- Born: 1951 (age 74–75)
- Occupations: Art collector; Philanthropist;
- Spouse: Shiv Nadar
- Children: Roshni
- Website: knma.in

= Kiran Nadar =

Indian art collector and philanthropist (born 1951)

Kiran Shiv Nadar (born 1951) is an Indian art collector and philanthropist. Nadar is the wife of Shiv Nadar, the founder of HCL Technologies, She is a trustee of the Shiv Nadar Foundation and chairperson of the Kiran Nadar Museum of Art. She won a bronze medal representing India in the 2018 Asian Games in the Bridge Mixed team event. She was awarded the Padma Shri in 2024.

== Personal life ==
Nadar met her husband, Shiv Nadar, at an advertising agency where she worked. They have a daughter Roshni Nadar. Nadar is also one of the leading contract bridge players in India.

== Career ==
Nadar started her career in advertising as a communications and brands professional at MCM. Nadar then joined NIIT and helped shape the brand.

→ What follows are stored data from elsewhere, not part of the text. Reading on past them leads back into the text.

-- ==== Sys2Proof/Machine/Operands.lean ====
section
/-! DEFINITION. The operands of a control request, read from the operand bytes in its control slot at the offsets of 11.2
(counted from the start of the message). An operand outside its range reads as none: the owner block's range check refuses it
BAD_OPERAND (R184). -/

namespace Sys2Proof.Machine

open Sys2Proof

/-- A context operand: 16-255 is out of range (R184). -/
def operandCtx (ops : List Byte) (i : Nat) : Option Ctx :=
  if h : operandByte ops i < 16 then some ⟨operandByte ops i, h⟩ else none

/-- A page operand: 128-255 is out of range. -/
def operandPage (ops : List Byte) (i : Nat) : Option Page :=
  if h : operandByte ops i < 128 then some ⟨operandByte ops i, h⟩ else none

/-- A tag or offer id operand: 16-255 is out of range. -/
def operandTag (ops : List Byte) (i : Nat) : Option Tag :=
  if h : operandByte ops i < 16 then some ⟨operandByte ops i, h⟩ else none

/-- A 16-bit operand. -/
def operandWord (ops : List Byte) (i : Nat) : Nat := wordAt ops (i - 4)

/-- A frame operand: 4096-65535 is out of range. -/
def operandFrame (ops : List Byte) (i : Nat) : Option Frame :=
  if h : operandWord ops i < 4096 then some ⟨operandWord ops i, h⟩ else none

/-- A rights operand: 0 and 3-255 are out of range. -/
def operandRights (ops : List Byte) (i : Nat) : Option Rights := rightsOfCode (operandByte ops i)

/-- A serial operand: every value is one. -/
def operandSerial (ops : List Byte) (i : Nat) : BitVec 16 := BitVec.ofNat 16 (operandWord ops i)

/-- A stamp operand: every value is one. -/
def operandStamp (ops : List Byte) (i : Nat) : BitVec 32 := BitVec.ofNat 32 (longAt ops (i - 4))

/-- A set of request classes: bits 3:0 of the byte (R184). -/
def operandClasses (ops : List Byte) (i : Nat) : Classes := BitVec.ofNat 4 (operandByte ops i)

end Sys2Proof.Machine
end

Currently, her roles include managing the SSN Trust, Public Health Foundation of India (PFHI), Rasaja Foundation and the Rajiv Gandhi Foundation to support young Muslim girls in their education in Uttar Pradesh.

== Contribution to Bridge ==
In an article in Forbes, she spoke about the multi-generational appeal of the game talking about octogenarian bridge players and a 13-year old World Champion Anshul Bhatt.

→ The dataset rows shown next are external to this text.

/-- A grant issues one request of the granted requester and moves the pointer past it: the head of a port's issue queue with
its physical address, length, data and identifier, ISSUED at age 0; the scrub engine's next 256 zeros; the load engine's next
8 bytes, or, where the source is no longer held, nothing, and the load stops SOURCE_LOST. -/
def Obligations.GrantIssues : Prop :=
  ∀ s : State,
    (granted s = none → exec .memoryPortGrant s = .next s) ∧
    (∀ p i rest e, granted s = some (.port p) → (s.port p).issueQueue = i :: rest →
      ((s.port p).slot i).entry = some e →
      exec .memoryPortGrant s = .next
        { withPort s p
            { s.port p with
              issueQueue := rest
              transit := (s.port p).transit.set i
                ⟨((s.port p).slot i).gen, some { e with phase := .issued 0, data := [] }⟩ } with
          pointer := ringAfter (.port p)
          memoryRequests := s.memoryRequests ++
            [⟨BitVec.ofNat 3 p.val, i, ((s.port p).slot i).gen, e.dir,
              BitVec.ofNat 25 (e.frame.val * 8192 + e.offset.val), e.length, if e.dir = .write then e.data else []⟩] }) ∧
    (∀ f k, granted s = some .scrub → s.scrub = .ready f k →
      exec .memoryPortGrant s = .next
        { s with
          pointer := .load
          writeGen := s.writeGen + 1
          scrub := .outstanding f k 0
          memoryRequests := s.memoryRequests ++
            [⟨4, 0, s.writeGen + 1, .write, BitVec.ofNat 25 (f.val * 8192 + 256 * k), 256, List.replicate 256 0⟩] }) ∧
    (∀ r rest, granted s = some .load → s.loadQueue = r :: rest →
      exec .memoryPortGrant s = .next (
        if (s.frame r.source).state = .held ∧
            ∃ h ∈ (s.frame r.source).holders, h.ctx = r.target ∨ h.ctx = homeOf r.port then
          { s with
            pointer := .port 0
            readGen := s.readGen + 1
            load := .outstanding 0
            memoryRequests := s.memoryRequests ++
              [⟨5, 0, s.readGen + 1, .read, BitVec.ofNat 25 (r.source.val * 8192 + (r.offset + 8 * r.next)), 8, []⟩] }
        else
          settle (runLoads (respond { s with pointer := .port 0, loadQueue := rest, load := .idle } r.port r.tag
            .loadStopped [1, byteOf r.next, byteOf r.next, 0]))))

/-- The end of an access in transit, by a matching completion or, at 200 microseconds, by timeout: its response where the port
is UP; for ERROR and timeout the frame's mark and a MEMORY_FAULT notice; then the entry is freed, leaves every drain set, and
completes a switch that waited for it; then one acceptance, and what is due at the event. The order of these parts within the
event is the model's choice (entry 11). -/
def Obligations.AccessEnds : Prop :=
  ∀ (s : State) (p : Port) (i : Slot) (e : TransitEntry) (age : Nat) (d : List Byte),
    ((s.port p).slot i).entry = some e → e.phase = .issued age →
      let gen := ((s.port p).slot i).gen
      let answers (x : AccessResult) : State :=
        if (s.port p).state = .up then
          withPort s p { s.port p with accessResponses := (s.port p).accessResponses ++ [⟨e.tag, x⟩] }
        else s
      let fails (x : AccessResult) (kind : MemoryFaultKind) : State :=
        address { answers x with frames := s.frames.set e.frame { s.frame e.frame with errorMark := true } } p
          (.memoryFault kind e.mode (e.page.val * 8192 + e.offset.val) e.frame)
      let plainLeft := if e.mode = .plain then (s.port p).plainCount - 1 else (s.port p).plainCount
      let freed (u : State) : State :=
        { withPort u p
            { u.port p with
              transit := (s.port p).transit.set i ⟨gen, none⟩
              plainCount := plainLeft } with
          withdrawals := s.withdrawals.map fun w => { w with drain := w.drain.filter fun x => x != (p, i) } }
      let switched (u : State) : State :=
        match (s.port p).binding with
        | .settled => u
        | .switching target t =>
          if e.mode = .plain ∧ plainLeft = 0 then
            respond (withPort u p { u.port p with bound := target, binding := .settled }) p t .done
              [byteOf (s.port p).bound.val, 0, 0, 0]
          else u
      let ends (u : State) : State := settle (acceptOne (switched (freed u)) p)
      exec (.transitCompletionOk p i gen d) s = .next (ends (answers (.ok (if e.dir = .read then d else [])))) ∧
      exec (.transitCompletionError p i gen) s = .next (ends (fails .memoryError .error)) ∧
      (200 ≤ age → exec (.transitTimeout p i) s = .next (ends (fails .memoryTimeout .timeout)))

/-- A completion that matches nothing is discarded with no effect: at the transit table one for a FREE slot, a WAITING entry
or another generation, at the engines one for another generation or with nothing outstanding, and any with a requester field
of 6 or 7. -/
def Obligations.StaleCompletionsDiscarded : Prop :=
  ∀ (s : State) (i : Slot) (gen : Byte) (status : Status) (d : List Byte),
    (∀ p : Port,
      (((s.port p).slot i).entry = none ∨ ((s.port p).slot i).entry.map TransitEntry.phase = some .waiting ∨
        ((s.port p).slot i).gen ≠ gen) →
      exec (.transitCompletionOk p i gen d) s = .next s ∧ exec (.transitCompletionError p i gen) s = .next s ∧
      exec (.staleCompletion (BitVec.ofNat 3 p.val) i gen status d) s = .next s) ∧
    ((∀ f k age, s.scrub = .outstanding f k age → s.writeGen ≠ gen) →
      exec (.scrubCompletionOk gen) s = .next s ∧ exec (.scrubCompletionError gen) s = .next s ∧
      exec (.staleCompletion 4 i gen status d) s = .next s) ∧
    ((∀ age, s.load = .outstanding age → s.readGen ≠ gen) →
      exec (.loadReadCompletion gen d) s = .next s ∧ exec (.loadReadError gen) s = .next s ∧
      exec (.staleCompletion 5 i gen status d) s = .next s) ∧
    exec (.staleCompletion 6 i gen status d) s = .next s ∧ exec (.staleCompletion 7 i gen status d) s = .next s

== Awards and accolades ==
In 2010, Kiran Nadar is acknowledged by Forbes Asian Magazine as a "hero of philanthropy" thanks to her launch of India's first private philanthropic museum.

Nadar is considered the maharani of the Indian art world thanks to her collection of 5,500 and more modern Southern Asian arts. She is an international council member of the Museum of Modern Art (MoMA) in New York and is also one of the top commonwealth bridge players in India. She is also a member of the "Formidable" and has brought back many laurels. Nadar also represented India in various international competitive bridge events and managed to earn the gold medal for India after 12 years. In February, she brought India gold from the 5th Commonwealth Nations Bridge Championship held at the Gold Coast, Australia.